Même s’il annule cette décision, à contrecœur, une vision du challenger de l’ouest comme de l’autocratie tout court l’amènera à faire aimer les autres. Mieux vaut retirer cette vision que d’essayer de ne pas l’honorer.

Une génération s’est écoulée depuis que George W Bush a autorisé une attaque spécifique d’al-Qaïda pour déclencher une guerre contre le « terrorisme ». Les États-Unis se remettent toujours de la portée excessive.
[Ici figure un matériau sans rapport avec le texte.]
/-! ### Ranges -/

theorem fle_of_not_fle {a b : Num32} (ha : isNaN a = false) (hb : isNaN b = false) (h : ¬ fle a b = true) :
    fle b a = true := by
  rw [fle_iff_val ha hb, not_le] at h
  exact (fle_iff_val hb ha).2 h.le

theorem inRange_mono {x lo hi lo' hi' : Num32} (h : inRange x lo hi = true) (hlo : fle lo' lo = true)
    (hhi : fle hi hi' = true) : inRange x lo' hi' = true := by
  obtain ⟨hl, hu⟩ := (inRange_iff x lo hi).1 h
  exact (inRange_iff x lo' hi').2 ⟨fle_trans hlo hl, fle_trans hu hhi⟩

theorem inRange_fmax {a b lo hi : Num32} (ha : inRange a lo hi = true) (hb : inRange b lo hi = true) :
    inRange (fmax numRef a b) lo hi = true := by
  rcases fmax_cases numRef a b with ⟨-, he⟩ | ⟨-, he⟩ <;> rwa [he]

theorem isZero_eq_false_of_val_ne_zero {x : Num32} (h : val x ≠ 0) : isZero x = false := by
  by_contra hz
  refine h ?_
  rw [val_eq, magUnits_of_isZero (by simpa using hz)]
  simp

/-- `x` lies in [0, 1]. -/
def InUnit (x : Num32) : Prop := inRange x lit0 lit1 = true

theorem InUnit.isFinite {x : Num32} (h : InUnit x) : isFinite x = true := isFinite_of_inRange (by decide) (by decide) h

theorem InUnit.val_bounds {x : Num32} (h : InUnit x) : 0 ≤ val x ∧ val x ≤ 1 := by
  simpa using val_bounds_of_inRange h

theorem inUnit_lit0 : InUnit lit0 := by unfold InUnit; decide
theorem inUnit_lit1 : InUnit lit1 := by unfold InUnit; decide

theorem RoundsTo.inUnit {x : Num32} {q : ℚ} (h : RoundsTo x q) (h0 : 0 ≤ q) (h1 : q ≤ 1) : InUnit x :=
  h.inRange (by decide) (by decide) (by simpa using h0) (by simpa using h1)

theorem InUnit.fmul {a b : Num32} (ha : InUnit a) (hb : InUnit b) : InUnit (fmul a b) := by
  obtain ⟨ha0, ha1⟩ := ha.val_bounds
  obtain ⟨hb0, hb1⟩ := hb.val_bounds
  exact (roundsTo_fmul ha.isFinite hb.isFinite).inUnit (mul_nonneg ha0 hb0) (mul_le_one₀ ha1 hb0 hb1)

/-- The sum of two numbers in [0, 1]. -/
theorem InUnit.fadd {a b : Num32} (ha : InUnit a) (hb : InUnit b) : inRange (fadd a b) lit0 lit2 = true := by
  obtain ⟨ha0, ha1⟩ := ha.val_bounds
  obtain ⟨hb0, hb1⟩ := hb.val_bounds
  refine (roundsTo_fadd ha.isFinite hb.isFinite).inRange (by decide) (by decide) ?_ ?_
  · rw [val_lit0]; linarith
  · rw [val_lit2]; linarith

theorem InUnit.complement {x : Num32} (h : InUnit x) : InUnit (fsub lit1 x) := by
  obtain ⟨h0, h1⟩ := h.val_bounds
  refine (roundsTo_fsub (by decide) h.isFinite).inUnit ?_ ?_ <;> rw [val_lit1] <;> linarith

/-- A non-negative number times one in [0, 1]. -/
theorem inRange_fmul_inUnit {x t hi : Num32} (hhi : isFinite hi = true) (hx : inRange x lit0 hi = true)
    (ht : InUnit t) : inRange (fmul x t) lit0 hi = true := by
  obtain ⟨hx0, hx1⟩ := val_bounds_of_inRange hx
  obtain ⟨ht0, ht1⟩ := ht.val_bounds
  rw [val_lit0] at hx0
  refine (roundsTo_fmul (isFinite_of_inRange (by decide) hhi hx) ht.isFinite).inRange (by decide)
    (isNaN_of_isFinite hhi) ?_ ?_
  · rw [val_lit0]; positivity
  · nlinarith

/-- 1.0 plus a non-negative number. -/
theorem inRange_lit1_fadd {x hi hi' : Num32} (hhi : isFinite hi = true) (hhi' : isFinite hi' = true)
    (hx : inRange x lit0 hi = true) (hle : 1 + val hi ≤ val hi') : inRange (fadd lit1 x) lit1 hi' = true := by
  obtain ⟨hx0, hx1⟩ := val_bounds_of_inRange hx
  rw [val_lit0] at hx0
  refine (roundsTo_fadd (by decide) (isFinite_of_inRange (by decide) hhi hx)).inRange (by decide)
    (isNaN_of_isFinite hhi') ?_ ?_
  · rw [val_lit1]; linarith
  · rw [val_lit1]; linarith

/-! ### Times in samples -/

/-- `d` is a time of at least one sample and at most 2^21 samples. -/
def IsSampleCount (d : Num32) : Prop := inRange d lit1 0x4A000000#32 = true

/-- A legal time in seconds, scaled or not, times a legal sample rate (R24, R26). -/
theorem isSampleCount_fmul {t fs : Num32} (ht : inRange t (fmul lit0_001 lit0_3) lit2_5 = true)
    (hfs : inRange fs lit8000 lit768000 = true) : IsSampleCount (fmul t fs) :=
  inRange_mono (inRange_fmul (by decide +kernel) (by decide) (by decide) (by decide) ht hfs) (by decide +kernel)
    (by decide +kernel)

theorem IsSampleCount.isFinite {d : Num32} (h : IsSampleCount d) : isFinite d = true :=
  isFinite_of_inRange (by decide) (by decide) h

theorem IsSampleCount.one_le_val {d : Num32} (h : IsSampleCount d) : 1 ≤ val d := by
  simpa using (val_bounds_of_inRange h).1

theorem IsSampleCount.isZero {d : Num32} (h : IsSampleCount d) : isZero d = false :=
  isZero_eq_false_of_val_ne_zero (zero_lt_one.trans_le h.one_le_val).ne'

/-- A change of at most 1.0, spread over a number of samples. -/
theorem InUnit.fdiv {x d : Num32} (hx : InUnit x) (hd : IsSampleCount d) : InUnit (fdiv x d) := by
  obtain ⟨h0, h1⟩ := hx.val_bounds
  have hone := hd.one_le_val
  have hpos : 0 < val d := by linarith
  refine (roundsTo_fdiv hx.isFinite hd.isFinite hd.isZero).inUnit (by positivity) ?_
  rw [div_le_one hpos]
  linarith

/-! ### Parameters -/

/-- R24: a legal parameter lies in its range. -/
theorem inRange_param {p : Params} (hp : ParamsInRange p) (i : ParamId) :
    inRange (param p i) pmin[i.index] pmax[i.index] = true := (hp i.index).2

theorem isFinite_param {p : Params} (hp : ParamsInRange p) (i : ParamId) : isFinite (param p i) = true :=
  (hp i.index).1

end Sys2Proof.Machine
end

section
/-! The glide coefficient (spec/43_pitch_glide.md R170). -/

namespace Sys2Proof.Machine

open Sys2Proof Sys2Proof.Config

/-- The glide time is floored at `GLIDE_EPS`. -/
theorem inRange_glideTime {g : Num32} (h : inRange g lit0 lit0_35 = true) :
    inRange (fmax numRef g lit0_001) lit0_001 lit0_35 = true := by
  obtain ⟨-, hhi⟩ := (inRange_iff _ _ _).1 h
  rcases fmax_cases numRef g lit0_001 with ⟨hle, he⟩ | ⟨-, he⟩ <;> rw [he]
  · exact (inRange_iff _ _ _).2 ⟨hle, hhi⟩
  · decide

/-- Settles O19: the glide time is at least one sample, so the exponent lies in [-1, 0], the domain of `EXP-UNIT`. -/
theorem glideCoefficientInUnit : Obligations.GlideCoefficientInUnit := by
  rintro s ⟨hp, -, hfs, -⟩
  have htime := inRange_glideTime (inRange_param hp .glide)
  have hsamples : IsSampleCount (fmul (fmax numRef (param s.p .glide) lit0_001) s.fs) :=
    isSampleCount_fmul (inRange_mono htime (by decide +kernel) (by decide)) hfs
  have hone := hsamples.one_le_val
  have hround := roundsTo_fdiv (a := litNeg1) (by decide) hsamples.isFinite hsamples.isZero
  rw [val_litNeg1, neg_div] at hround
  have hpos : (0 : ℚ) ≤ 1 / val (fmul (fmax numRef (param s.p .glide) lit0_001) s.fs) := by positivity
  have hrange : inRange (fdiv litNeg1 (fmul (fmax numRef (param s.p .glide) lit0_001) s.fs)) litNeg1 lit0 = true := by
    refine hround.inRange (by decide) (by decide) ?_ ?_
    · rw [val_litNeg1, neg_le_neg_iff, div_le_one (by linarith)]
      exact hone
    · rw [val_lit0]
      linarith
  rw [glideCoeffOf_cfgRef]
  exact expUnit_expRef.1 _ (isFinite_of_inRange (by decide) (by decide) hrange) ((inRange_iff _ _ _).1 hrange).2

end Sys2Proof.Machine
end

section
/-! The envelope levels (spec/44_envelopes.md R183 to R190): each stage keeps the level in [0, 1]. -/

namespace Sys2Proof.Machine

open Sys2Proof Sys2Proof.Config

/-! ### The parameters of an envelope -/

/-- The three times are numbers of samples and the sustain level lies in [0, 1]. -/
structure EnvParamsLegal (fs : Num32) (q : EnvParams) : Prop where
  attack : IsSampleCount (fmul q.a fs)
  decay : IsSampleCount (fmul q.d fs)
  sustain : InUnit q.s
  release : IsSampleCount (fmul q.r fs)

theorem envParamsLegal_parAmpOf {p : Params} {fs : Num32} (hp : ParamsInRange p)
    (hfs : inRange fs lit8000 lit768000 = true) : EnvParamsLegal fs (parAmpOf p) where
  attack := isSampleCount_fmul (inRange_mono (inRange_param hp .attack) (by decide +kernel) (by decide)) hfs
  decay := isSampleCount_fmul (inRange_mono (inRange_param hp .decay) (by decide +kernel) (by decide)) hfs
  sustain := inRange_param hp .sustain
  release := isSampleCount_fmul (inRange_mono (inRange_param hp .release) (by decide +kernel) (by decide)) hfs

/-- A legal time, scaled for the filter envelope, lies between the scaled ends of its range. -/
theorem inRange_param_fmul {p : Params} (hp : ParamsInRange p) (i : ParamId) {k : Num32}
    (hi : flt lit0 pmin[i.index] = true) (hk : flt lit0 k = true) (hfin : isFinite k = true) :
    inRange (fmul (param p i) k) (fmul pmin[i.index] k) (fmul pmax[i.index] k) = true := by
  obtain ⟨-, -, hmax⟩ := paramRange_ordered_finite i.index
  obtain ⟨-, hnan, -⟩ := (flt_iff _ _).1 hk
  exact inRange_fmul hi hk hmax hfin (inRange_param hp i)
    ((inRange_iff _ _ _).2 ⟨fle_refl hnan, fle_refl hnan⟩)

theorem envParamsLegal_parFltOf {p : Params} {fs : Num32} (hp : ParamsInRange p)
    (hfs : inRange fs lit8000 lit768000 = true) : EnvParamsLegal fs (parFltOf cfgRef p) := by
  have hattack := inRange_param_fmul hp .attack (k := lit0_3) (by decide) (by decide) (by decide)
  have hdecay := inRange_param_fmul hp .decay (k := lit0_6) (by decide) (by decide) (by decide)
  have hrelease := inRange_param_fmul hp .release (k := lit0_7) (by decide) (by decide) (by decide)
  rw [parFltOf_cfgRef]
  refine ⟨?_, ?_, inRange_clamp _ (by decide), ?_⟩
  · exact isSampleCount_fmul (inRange_mono hattack (by decide +kernel) (by decide +kernel)) hfs
  · exact isSampleCount_fmul (inRange_fmax (inRange_mono hdecay (by decide +kernel) (by decide +kernel))
      (by decide +kernel)) hfs
  · exact isSampleCount_fmul (inRange_fmax (inRange_mono hrelease (by decide +kernel) (by decide +kernel))
      (by decide +kernel)) hfs

/-- R27: the derived parameters of both envelopes are legal. -/
theorem envParamsLegal_rate {s : State} (hrate : RateInv cfgRef s) (hrange : RangeInv cfgRef s) :
    EnvParamsLegal s.fs s.rate.parAmp ∧ EnvParamsLegal s.fs s.rate.parFlt := by
  obtain ⟨hp, -, hfs, -⟩ := hrange
  rw [hrate]
  exact ⟨envParamsLegal_parAmpOf hp hfs, envParamsLegal_parFltOf hp hfs⟩

/-! ### One sample -/

/-- Level and release start in [0, 1], and level 0.0 when idle (R190). -/
def EnvBounded (e : Env) : Prop := InUnit e.level ∧ InUnit e.relStart ∧ (e.stage = .idle → e.level = lit0)

theorem envInv_iff (s : State) : EnvInv s ↔ EnvBounded s.envAmp ∧ EnvBounded s.envFlt := by
  simp only [EnvInv, EnvBounded, envInUnit, InUnit, Bool.and_eq_true]
  tauto

section
variable {fs : Num32} {q : EnvParams} {e : Env}

theorem inUnit_level_envTickAttack (hq : EnvParamsLegal fs q) (h : InUnit e.level) :
    InUnit (envTickAttack cfgRef fs q e).level := by
  have hstep : InUnit (fdiv lit1 (fmul q.a fs)) := inUnit_lit1.fdiv hq.attack
  have hround := roundsTo_fadd h.isFinite hstep.isFinite
  obtain ⟨hlevel, -⟩ := h.val_bounds
  obtain ⟨hinc, -⟩ := hstep.val_bounds
  simp only [envTickAttack_cfgRef]
  split_ifs with hfull
  · exact inUnit_lit1
  · refine (inRange_iff _ _ _).2 ⟨?_, ?_⟩
    · exact hround.fle_left (by decide) (by rw [val_lit0]; linarith)
    · exact fle_of_not_fle (by decide) hround.not_isNaN hfull

/-- A level that falls by a step stays in [0, 1] as long as it is above a floor in [0, 1]. -/
theorem inUnit_fsub_of_not_fle {level step floor : Num32} (hlevel : InUnit level) (hstep : InUnit step)
    (hfloor : InUnit floor) (h : ¬ fle (fsub level step) floor = true) : InUnit (fsub level step) := by
  have hround := roundsTo_fsub hlevel.isFinite hstep.isFinite
  obtain ⟨hdec, -⟩ := hstep.val_bounds
  obtain ⟨hlo, -⟩ := (inRange_iff _ _ _).1 hfloor
  obtain ⟨-, hhi⟩ := (inRange_iff _ _ _).1 hlevel
  refine (inRange_iff _ _ _).2 ⟨?_, ?_⟩
  · exact fle_trans hlo (fle_of_not_fle hround.not_isNaN (isNaN_of_isFinite hfloor.isFinite) h)
  · exact fle_trans (hround.fle_right (isNaN_of_isFinite hlevel.isFinite) (by linarith)) hhi

theorem inUnit_level_envTickDecay (hq : EnvParamsLegal fs q) (h : InUnit e.level) :
    InUnit (envTickDecay cfgRef fs q e).level := by
  have hstep : InUnit (fdiv (fsub lit1 q.s) (fmul q.d fs)) := hq.sustain.complement.fdiv hq.decay
  simp only [envTickDecay_cfgRef]
  split_ifs with hbelow hend
  · exact h
  · exact hq.sustain
  · exact inUnit_fsub_of_not_fle h hstep hq.sustain hend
Il est utile, sans doute, de définir son ennemi en termes philosophiques et non particuliers. Il semble moins vindicatif. C’est un appel à l’action plus enthousiaste pour les citoyens et les alliés étrangers. Mais c’est aussi trop à la hauteur.

Peut-être que l’Occident, s’il ne veut pas dire « la Russie et la Chine », peut définir ce contre quoi il s’érige en violant la souveraineté territoriale ou en perturbant l’ordre fondé sur des règles. Mais ce ne peut pas être le monde autocratique dans l’abstrait. Une trop grande quantité, comme Biden peut le permettre timidement dans le désert cet été, est trop utile.